* [Exercise instructions]: Write out exactly the first lines of the listing, ending on the line that contains "s.cores := rfl".

(Task material)

@[simp] theorem State.setChan_pending (s : State) (k : Nat) (c : Channel) : (s.setChan k c).pending = s.pending := rfl
@[simp] theorem State.setChan_freeCounter (s : State) (k : Nat) (c : Channel) : (s.setChan k c).freeCounter = s.freeCounter := rfl
@[simp] theorem State.setChan_cores (s : State) (k : Nat) (c : Channel) : (s.setChan k c).cores = s.cores := rfl
@[simp] theorem State.setChan_parts (s : State) (k : Nat) (c : Channel) : (s.setChan k c).parts = s.parts := rfl
@[simp] theorem State.setChan_err (s : State) (k : Nat) (c : Channel) : (s.setChan k c).err = s.err := rfl
@[simp] theorem State.setChan_mod (s : State) (k : Nat) (c : Channel) : (s.setChan k c).mod = s.mod := rfl
@[simp] theorem State.setChan_hostWait (s : State) (k : Nat) (c : Channel) : (s.setChan k c).hostWait = s.hostWait := rfl
@[simp] theorem State.setChan_msixTable (s : State) (k : Nat) (c : Channel) : (s.setChan k c).msixTable = s.msixTable := rfl
@[simp] theorem State.setChan_msixMask (s : State) (k : Nat) (c : Channel) : (s.setChan k c).msixMask = s.msixMask := rfl
@[simp] theorem State.setChan_msixPend (s : State) (k : Nat) (c : Channel) : (s.setChan k c).msixPend = s.msixPend := rfl
@[simp] theorem State.setChan_windows (s : State) (k : Nat) (c : Channel) : (s.setChan k c).windows = s.windows := rfl
@[simp] theorem State.setChan_ctxs (s : State) (k : Nat) (c : Channel) : (s.setChan k c).ctxs = s.ctxs := rfl
@[simp] theorem State.setChan_txq (s : State) (k : Nat) (c : Channel) : (s.setChan k c).txq = s.txq := rfl
@[simp] theorem State.setChan_rx (s : State) (k : Nat) (c : Channel) : (s.setChan k c).rx = s.rx := rfl
@[simp] theorem State.setChan_linkDies (s : State) (k : Nat) (c : Channel) : (s.setChan k c).linkDies = s.linkDies := rfl
@[simp] theorem State.setChan_ports (s : State) (k : Nat) (c : Channel) : (s.setChan k c).ports = s.ports := rfl
@[simp] theorem State.setChan_gates (s : State) (k : Nat) (c : Channel) : (s.setChan k c).gates = s.gates := rfl
@[simp] theorem State.setChan_amaps (s : State) (k : Nat) (c : Channel) : (s.setChan k c).amaps = s.amaps := rfl
@[simp] theorem State.setChan_frames (s : State) (k : Nat) (c : Channel) : (s.setChan k c).frames = s.frames := rfl
@[simp] theorem State.setChan_channels (s : State) (k : Nat) (c : Channel) : (s.setChan k c).channels = s.channels.set {} k c := rfl
@[simp] theorem State.setChan_dram (s : State) (k : Nat) (c : Channel) : (s.setChan k c).dram = s.dram := rfl
@[simp] theorem State.setChan_far (s : State) (k : Nat) (c : Channel) : (s.setChan k c).far = s.far := rfl
@[simp] theorem State.setChan_cxl (s : State) (k : Nat) (c : Channel) : (s.setChan k c).cxl = s.cxl := rfl
@[simp] theorem State.setChan_flash (s : State) (k : Nat) (c : Channel) : (s.setChan k c).flash = s.flash := rfl
@[simp] theorem State.setChan_flashSeq (s : State) (k : Nat) (c : Channel) : (s.setChan k c).flashSeq = s.flashSeq := rfl
@[simp] theorem State.setChan_sergeSeq (s : State) (k : Nat) (c : Channel) : (s.setChan k c).sergeSeq = s.sergeSeq := rfl
@[simp] theorem State.setChan_unitEpochs (s : State) (k : Nat) (c : Channel) : (s.setChan k c).unitEpochs = s.unitEpochs := rfl
@[simp] theorem State.setChan_fromFence (s : State) (k : Nat) (c : Channel) : (s.setChan k c).fromFence = s.fromFence := rfl
@[simp] theorem State.setChan_returned (s : State) (k : Nat) (c : Channel) : (s.setChan k c).returned = s.returned := rfl
@[simp] theorem State.setChan_gh (s : State) (k : Nat) (c : Channel) : (s.setChan k c).gh = s.gh := rfl
@[simp] theorem State.setChan_fw (s : State) (k : Nat) (c : Channel) : (s.setChan k c).fw = s.fw := rfl
@[simp] theorem State.setChan_rst (s : State) (k : Nat) (c : Channel) : (s.setChan k c).rst = s.rst := rfl
@[simp] theorem State.setChan_pwr (s : State) (k : Nat) (c : Channel) : (s.setChan k c).pwr = s.pwr := rfl
@[simp] theorem State.setChan_banksOff (s : State) (k : Nat) (c : Channel) : (s.setChan k c).banksOff = s.banksOff := rfl
@[simp] theorem State.setChan_hubOff (s : State) (k : Nat) (c : Channel) : (s.setChan k c).hubOff = s.hubOff := rfl
@[simp] theorem State.setChan_switchOpen (s : State) (k : Nat) (c : Channel) : (s.setChan k c).switchOpen = s.switchOpen := rfl
@[simp] theorem State.setChan_switchOver (s : State) (k : Nat) (c : Channel) : (s.setChan k c).switchOver = s.switchOver := rfl
@[simp] theorem State.setChan_dramLost (s : State) (k : Nat) (c : Channel) : (s.setChan k c).dramLost = s.dramLost := rfl
@[simp] theorem State.setChan_meter (s : State) (k : Nat) (c : Channel) : (s.setChan k c).meter = s.meter := rfl
@[simp] theorem State.setChan_meterView (s : State) (k : Nat) (c : Channel) : (s.setChan k c).meterView = s.meterView := rfl
@[simp] theorem State.setChan_notices (s : State) (k : Nat) (c : Channel) : (s.setChan k c).notices = s.notices := rfl
@[simp] theorem State.setChan_userCal0 (s : State) (k : Nat) (c : Channel) : (s.setChan k c).userCal0 = s.userCal0 := rfl
@[simp] theorem State.setChan_userCal1 (s : State) (k : Nat) (c : Channel) : (s.setChan k c).userCal1 = s.userCal1 := rfl
@[simp] theorem State.setChan_out (s : State) (k : Nat) (c : Channel) : (s.setChan k c).out = s.out := rfl
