/-- R415, R419: FENCE_ADD of a fenceable unit with no test of it, where the table has a free entry, fences it with cause 2. -/
theorem fenceAdd_fences {s : State} (hroom : ∃ i < 512, (s.gh.fences.get {} i).valid = false)
    (hkind : fenceable { kind := (FenceEntry.ofBits s.gh.fenceArg).kind, index := (FenceEntry.ofBits s.gh.fenceArg).index } = true)
    (huntested : ∀ t ∈ s.gh.running,
      t.2.target ≠ { kind := (FenceEntry.ofBits s.gh.fenceArg).kind, index := (FenceEntry.ofBits s.gh.fenceArg).index } ∧
      t.2.target.fences ≠ some ((FenceEntry.ofBits s.gh.fenceArg).kind.toNat, (FenceEntry.ofBits s.gh.fenceArg).index.toNat)) :
    fenceAdd 0x46 s =
      s.fenceUnit (FenceEntry.ofBits s.gh.fenceArg).kind.toNat (FenceEntry.ofBits s.gh.fenceArg).index.toNat
        (FenceEntry.ofBits s.gh.fenceArg).code 2
        (s.unitPart { kind := (FenceEntry.ofBits s.gh.fenceArg).kind, index := (FenceEntry.ofBits s.gh.fenceArg).index }) := by
  obtain ⟨i, hi, hfree⟩ := hroom
  have hfull : ((List.range 512).all fun i => (s.gh.fences.get {} i).valid) = false :=
    List.all_eq_false.mpr ⟨i, List.mem_range.mpr hi, Bool.eq_false_iff.mp hfree⟩
  have htested : (s.gh.running.any fun t =>
      decide (t.2.target = { kind := (FenceEntry.ofBits s.gh.fenceArg).kind, index := (FenceEntry.ofBits s.gh.fenceArg).index }) ||
      decide (t.2.target.fences = some ((FenceEntry.ofBits s.gh.fenceArg).kind.toNat, (FenceEntry.ofBits s.gh.fenceArg).index.toNat))) = false := by
    simpa only [List.any_eq_false, Bool.or_eq_true, decide_eq_true_eq, not_or] using huntested
  unfold fenceAdd
  rw [if_neg (not_not_intro rfl), hfull, hkind, htested]
  rfl

/-- Settles O49: each keyed request whose conditions hold passes its guards in the host's turn; an entry that is removed leaves its unit to a
test. -/
theorem fenceCommandsComplete : Obligations.FenceCommandsComplete := by
  unfold Obligations.FenceCommandsComplete
  refine ⟨?request, ?clear, ?add, ?remove⟩
  case request =>
    intro kind unit s p x hkind htest hpart htestable hfree
    rw [exec_acts_of_inTurn (f := ghReq 0x47 kind unit) rfl hfree]
    have hpart' : s.unitPart { kind := kind, index := unit.setWidth 28 } = some p := hpart
    have htest' : ({ kind := kind, index := unit.setWidth 28 } : UnitRef).test ≠ 0 := htest
    simp only [ghReq, hpart', htest', htestable, hkind, ne_eq, not_true_eq_false, not_false_eq_true, decide_true, Bool.and_self, Bool.not_true,
      Bool.false_eq_true, if_false]
    rfl
  case clear =>
    intro s hfree
    rw [exec_acts_of_inTurn (f := ghClrCounts) rfl hfree, ghClrCounts]
  case add =>
    intro s e x hfree hroom hkind huntested
    rw [exec_acts_of_inTurn (f := fenceAdd 0x46) rfl hfree, fenceAdd_fences hroom hkind huntested]
  case remove =>
    intro i s
    dsimp only
    intro hvalid hfree htest
    have hturn : exec (.fenceRemove 0x46 i) s = .next (fenceRemove 0x46 i s) := exec_acts_of_inTurn (f := fenceRemove 0x46 i) rfl hfree
    refine ⟨fun hframe => ?_, fun k j hunit hhome => ?_⟩
    · rw [hturn, fenceRemove_of_frame hvalid htest hframe]
      rfl
    · rw [hturn, fenceRemove_of_unit hvalid htest hunit hhome]
      rfl

end Sys2Proof.Machine
end

section
/-! SUPPORT. Power states, throttling, trips and the user calibration (16 R424 to R438). -/

namespace Sys2Proof.Machine

theorem exec_pstateEntryComplete (p : PartId) (s : State) : exec (.pstateEntryComplete p) s = .next (pstateEntryComplete p s) := rfl

theorem exec_wakeComplete (p : PartId) (s : State) : exec (.wakeComplete p) s = .next (wakeComplete p s) := rfl

theorem exec_bankPrechargeComplete (b : Fin 5) (s : State) : exec (.bankPrechargeComplete b) s = .next (bankPrechargeComplete b s) := rfl

theorem exec_thermalEvaluation (t : TowerId) (sensors : List (BitVec 8)) (power : Nat) (s : State) :
    exec (.thermalEvaluation t sensors power) s = .next (thermalEvaluation t sensors power s) := rfl

theorem exec_coolantRead (flow : BitVec 12) (inlet outlet : BitVec 10) (v48 i48 v12 i12 : BitVec 16) (s : State) :
    exec (.coolantRead flow inlet outlet v48 i48 v12 i12) s = .next (coolantRead flow inlet outlet v48 i48 v12 i12 s) := rfl

theorem exec_dieThermalTrip (die : Option LinkDieId) (temp : BitVec 8) (s : State) :
    exec (.dieThermalTrip die temp) s = .next (dieThermalTrip die temp s) := rfl

theorem exec_dieTripClear (die : Option LinkDieId) (temp : BitVec 8) (s : State) :
    exec (.dieTripClear die temp) s = .next (dieTripClear die temp s) := rfl

/-- R427: WAKE_COMPLETE of a partition that wakes, with its banks on where it leaves Standby. -/
theorem wakeComplete_wakes {p : PartId} {s : State} (hwakes : (s.part p.val).power.moving = some .run)
    (hbanks : (s.part p.val).power.state = .standby → ∀ q ∈ s.quadsOf p.val, s.banksOff.getLsbD q = false) :
    wakeComplete p s =
      (let w := (s.part p.val).power
       let s1 := if 3 ≤ w.state.code then s.startPart p.val (decide (w.state = .standby)) else s
       let s2 := s1.modPart p.val (fun k => { k with power := { k.power with state := .run, moving := none } })
       let s3 := s2.modCoresOf p.val (fun k => match k.pendCtrl with
         | some q => if k.pass.isNone && k.drain.isNone then k.applyCtrl q else k
         | none => k)
       let s4 := if 3 ≤ w.state.code then s3.wakeEpoch p.val else s3
       ((s4.modEvent 3).retryCmds).retarget p.val) := by
  have hlit : (decide ((s.part p.val).power.state = .standby) && (s.quadsOf p.val).any (fun q => s.banksOff.getLsbD q)) = false := by
    by_cases hstandby : (s.part p.val).power.state = .standby
    · simpa only [hstandby, decide_true, Bool.true_and, List.any_eq_false, Bool.not_eq_true] using hbanks hstandby
    · simp only [hstandby, decide_false, Bool.false_and]
  unfold wakeComplete
  simp only [hwakes, hlit, ne_eq, not_true_eq_false, Bool.false_eq_true, or_self, if_false, decide_eq_true_eq] <;> rfl

/-- Settles O50: an entry that ends, a wake whose banks are on and a wanted bank each pass their guards. -/
theorem powerStateCommandsComplete : Obligations.PowerStateCommandsComplete := by
  unfold Obligations.PowerStateCommandsComplete
  refine ⟨?entry, ?wake, ?bank⟩
  case entry =>
    intro p s d hmoving hdeeper
    simp only [exec_pstateEntryComplete, pstateEntryComplete, hmoving, hdeeper, if_false, Option.isNone_iff_eq_none]
  case wake =>
    intro p s
    dsimp only
    intro hwakes hbanks
    exact congrArg Host.Outcome.next (wakeComplete_wakes hwakes hbanks)
  case bank =>
    intro b s hoff hwanted
    simp only [exec_bankPrechargeComplete, bankPrechargeComplete, hoff, hwanted, Bool.and_self, if_true]
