-- ==== Sys2Proof/Machine/Operands.lean ====
section
/-! DEFINITION. The operand forms: the byte primitives of 00_scope.md R10, the code tables of 30_encoding.md, the
serialisers of 41_encode.md R116 to R128, the field parsers of 42_decode.md R149 to R163 and the raw frame layouts of
R64 to R72 and R81 to R84. -/

namespace Sys2Proof.Machine

/-! ### Byte primitives (R10) -/

/-- `B[k]` (R9). Every use reads inside the sequence, since the length checks of R142 and R144 come first; outside it
the total function answers 0 (log entry 11). -/
def byteAt (B : Bytes) (k : Nat) : Byte := B.getD k 0

/-- `be16(B, k)`. -/
def be16 (B : Bytes) (k : Nat) : U16 := byteAt B k ++ byteAt B (k + 1)

/-- `be32(B, k)`. -/
def be32 (B : Bytes) (k : Nat) : U32 := be16 B k ++ be16 B (k + 2)

/-- `le16(B, k)`. -/
def le16 (B : Bytes) (k : Nat) : U16 := byteAt B (k + 1) ++ byteAt B k

/-- `put_be16(v)`. -/
def putBe16 (v : U16) : Bytes := [v.extractLsb' 8 8, v.extractLsb' 0 8]

/-- `put_be32(v)`. -/
def putBe32 (v : U32) : Bytes := [v.extractLsb' 24 8, v.extractLsb' 16 8, v.extractLsb' 8 8, v.extractLsb' 0 8]

/-- `put_le16(v)`. -/
def putLe16 (v : U16) : Bytes := [v.extractLsb' 0 8, v.extractLsb' 8 8]

/-- `sext_32(v)`: the value of a 32-bit pattern read as `i32`. -/
def sext32 (v : U32) : Int := if v.toNat < 2 ^ 31 then (v.toNat : Int) else (v.toNat : Int) - 2 ^ 32

/-- `v mod 2^32`: the pattern an `i32` value is written with. -/
def i32Pattern (v : Int) : I32 := BitVec.ofInt 32 v

/-! ### Code tables -/

/-- The function codes (30_encoding.md R63). -/
def fcCode : FunctionCode → Byte
  | .manage => 0x41
  | .command => 0x64
  | .read => 0x68
  | .write => 0x69

/-- The function code a byte is, if it is one (R63, R88; 42_decode.md R143). -/
def fcOf (b : Byte) : Option FunctionCode :=
  if b = 0x41 then some .manage
  else if b = 0x64 then some .command
  else if b = 0x68 then some .read
  else if b = 0x69 then some .write
  else none

/-- `reqlen(fc)` (R85). -/
def reqLen : FunctionCode → Nat
  | .manage => 12
  | .command => 9
  | .read => 7
  | .write => 11

/-- `payload_size(fc)` (43_control.md R170). -/
def payloadSize : FunctionCode → Nat
  | .manage => 9
  | .command => 16
  | .read => 21
  | .write => 17

/-- `rsplen(fc)` (R85), by the formula `1 + payload_size(fc) + 2` (43_control.md R171). -/
def rspLen (fc : FunctionCode) : Nat := 1 + payloadSize fc + 2

/-- `minreq` (R85). -/
def minReq : Nat := 7

/-- `minrsp` (R85). -/
def minRsp : Nat := 12

/-- `fc(req)` (43_control.md R171). -/
def reqFc : RequestPDU → FunctionCode
  | .manage _ _ _ => .manage
  | .command _ => .command
  | .read _ _ => .read
  | .write _ _ _ => .write

/-- The function code of a response variant (R63). -/
def rspFc : ResponsePDU → FunctionCode
  | .manage _ _ _ => .manage
  | .command _ => .command
  | .read _ _ _ => .read
  | .write _ _ => .write

/-- `expected_response_len(req)` (43_control.md R171). -/
def expectedResponseLen (req : RequestPDU) : Nat := rspLen (reqFc req)

/-- The sub-function codes (30_encoding.md R73). -/
def subFunctionCode : SubFunction → U16
  | .enable => 0xFF00
  | .disable => 0x0000

/-- The sub-function a u16 is, if it is one (R73; 42_decode.md R146). -/
def subFunctionOf (s : U16) : Option SubFunction :=
  if s = 0xFF00 then some .enable else if s = 0x0000 then some .disable else none

/-- The Command sub-codes (30_encoding.md R65). -/
def subCode : CommandPayload → Byte
  | .forceControlStream _ => 0x1C
  | .positionControlStream _ => 0x1E
  | .kinematicDataStream => 0x20
  | .hapticDataStream _ => 0x22
  | .sleepDataStream => 0x00

/-- The Mode codes (30_encoding.md R78). -/
def modeCode : Mode → Byte
  | .sleepMode => 1
  | .forceMode => 2
  | .positionMode => 3
  | .hapticMode => 4
  | .kineticMode => 5
  | .pulseWidthMode => 11
  | .autoZeroingMode => 55

/-- `mode(m)` (42_decode.md R159, 30_encoding.md R79): the Mode, and whether an unknown byte was replaced. -/
def modeOf (m : Byte) : Mode × Bool :=
  if m = 1 then (.sleepMode, false)
  else if m = 2 then (.forceMode, false)
  else if m = 3 then (.positionMode, false)
  else if m = 4 then (.hapticMode, false)
  else if m = 5 then (.kineticMode, false)
  else if m = 11 then (.pulseWidthMode, false)
  else if m = 55 then (.autoZeroingMode, false)
  else (.sleepMode, true)

/-! ### ErrorFlags accessors (30_encoding.md R77), with ERRFLAG_POS as an argument (00_scope.md R5) -/

/-- `flag(e, f) = e[ERRFLAG_POS(f)]`. -/
def flag (pos : ErrFlagPos) (e : ErrorFlags) (f : ErrorFlag) : Bool := e.getLsbD (pos.at f).val

/-- `all_clear(e)`: every bit is tested. -/
def allClear (e : ErrorFlags) : Bool := e == 0x0000

/-! ### Serialisers (41_encode.md) -/

/-- `enc_req(req)` (R116 to R123). -/
def encReq : RequestPDU → Bytes
  | .manage s r d => [0x41] ++ putBe16 (subFunctionCode s) ++ putBe32 r ++ putBe16 d
  | .command (.forceControlStream f) => [0x64, 0x1C] ++ putBe32 f
  | .command (.positionControlStream p) => [0x64, 0x1E] ++ putBe32 p
  | .command .kinematicDataStream => [0x64, 0x20, 0x00, 0x00, 0x00, 0x00]
  | .command (.hapticDataStream h) => [0x64, 0x22] ++ putBe32 h
  | .command .sleepDataStream => [0x64, 0x00, 0x00, 0x00, 0x00, 0x00]
  | .read a w => [0x68] ++ putBe16 a ++ [w]
  | .write a w v => [0x69] ++ putBe16 a ++ [w] ++ putBe32 v

/-- `enc_body(cr)` (R124): every field big-endian, `error` little-endian (20_memory.md R44). -/
def encBody (cr : CommandResponse) : Bytes :=
  putBe32 cr.positionUm ++ putBe32 cr.forceMn ++ putBe16 cr.powerW ++ [cr.temperatureC] ++ putBe16 cr.voltageMv
    ++ putLe16 cr.error

/-- `enc_rsp(rsp)` (R125 to R128). -/
def encRsp : ResponsePDU → Bytes
  | .manage s r d => [0x41] ++ putBe16 s ++ putBe32 r ++ putBe16 d
  | .command cr => [0x64] ++ encBody cr
  | .read x m cr => [0x68] ++ putBe32 x ++ [modeCode m] ++ encBody cr
  | .write m cr => [0x69] ++ [modeCode m] ++ encBody cr

/-! ### Field parsers (42_decode.md) -/

/-- `body(B, k)` (R158). -/
def parseBody (B : Bytes) (k : Nat) : CommandResponse :=
  { positionUm := be32 B k, forceMn := be32 B (k + 4), powerW := be16 B (k + 8), temperatureC := byteAt B (k + 10),
    voltageMv := be16 B (k + 11), error := le16 B (k + 13) }

/-- The four reserved bytes `B[3..7)` are all zero: `z` of R147. -/
def reservedZero (B : Bytes) : Bool :=
  byteAt B 3 == 0 && byteAt B 4 == 0 && byteAt B 5 == 0 && byteAt B 6 == 0

/-- Whether the reserved bytes pass (R147): under `Ignore` they are not examined. -/
def reservedPasses (policy : ReservedPolicy) (B : Bytes) : Bool :=
  match policy with
  | .ignore => true
  | .reject => reservedZero B

/-- `parse_rsp(fc, B)` (R160 to R163): the response PDU and `defaulted`; it never fails. -/
def parseRsp (fc : FunctionCode) (B : Bytes) : ResponsePDU × Bool :=
  match fc with
  | .manage => (.manage (be16 B 2) (be32 B 4) (be16 B 8), false)
  | .command => (.command (parseBody B 2), false)
  | .read => (.read (be32 B 2) (modeOf (byteAt B 6)).1 (parseBody B 7), (modeOf (byteAt B 6)).2)
  | .write => (.write (modeOf (byteAt B 2)).1 (parseBody B 3), (modeOf (byteAt B 2)).2)

/-! ### Raw frame layouts: the tables of 30_encoding.md R64 to R72 and R81 to R84, CRC field included -/

/-- R64. -/
def reqManageFrame (addr : Byte) (s : U16) (r : U32) (d crc : U16) : Bytes :=
  [addr, 0x41] ++ putBe16 s ++ putBe32 r ++ putBe16 d ++ putLe16 crc

/-- R65: any Command request, by its sub-code byte and the four bytes after it. -/
def reqCommandFrame (addr sc : Byte) (v : U32) (crc : U16) : Bytes :=
  [addr, 0x64, sc] ++ putBe32 v ++ putLe16 crc

/-- R71. -/
def reqReadFrame (addr : Byte) (a : U16) (w : Byte) (crc : U16) : Bytes :=
  [addr, 0x68] ++ putBe16 a ++ [w] ++ putLe16 crc

/-- R72. -/
def reqWriteFrame (addr : Byte) (a : U16) (w : Byte) (v : U32) (crc : U16) : Bytes :=
  [addr, 0x69] ++ putBe16 a ++ [w] ++ putBe32 v ++ putLe16 crc

/-- R81. -/
def rspManageFrame (addr : Byte) (s : U16) (r : U32) (d crc : U16) : Bytes :=
  [addr, 0x41] ++ putBe16 s ++ putBe32 r ++ putBe16 d ++ putLe16 crc

/-- R82. -/
def rspCommandFrame (addr : Byte) (body : CommandResponse) (crc : U16) : Bytes :=
  [addr, 0x64] ++ encBody body ++ putLe16 crc

/-- R83, with the raw Mode byte. -/
def rspReadFrame (addr : Byte) (x : U32) (m : Byte) (body : CommandResponse) (crc : U16) : Bytes :=
  [addr, 0x68] ++ putBe32 x ++ [m] ++ encBody body ++ putLe16 crc

/-- R84, with the raw Mode byte. -/
def rspWriteFrame (addr : Byte) (m : Byte) (body : CommandResponse) (crc : U16) : Bytes :=
  [addr, 0x69, m] ++ encBody body ++ putLe16 crc

end Sys2Proof.Machine
end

(End Task material)

* [Reply to the task]:
@[simp] theorem State.setChan_pending (s : State) (k : Nat) (c : Channel) : (s.setChan k c).pending = s.pending := rfl
@[simp] theorem State.setChan_freeCounter (s : State) (k : Nat) (c : Channel) : (s.setChan k c).freeCounter = s.freeCounter := rfl
@[simp] theorem State.setChan_cores (s : State) (k : Nat) (c : Channel) : (s.setChan k c).cores = s.cores := rfl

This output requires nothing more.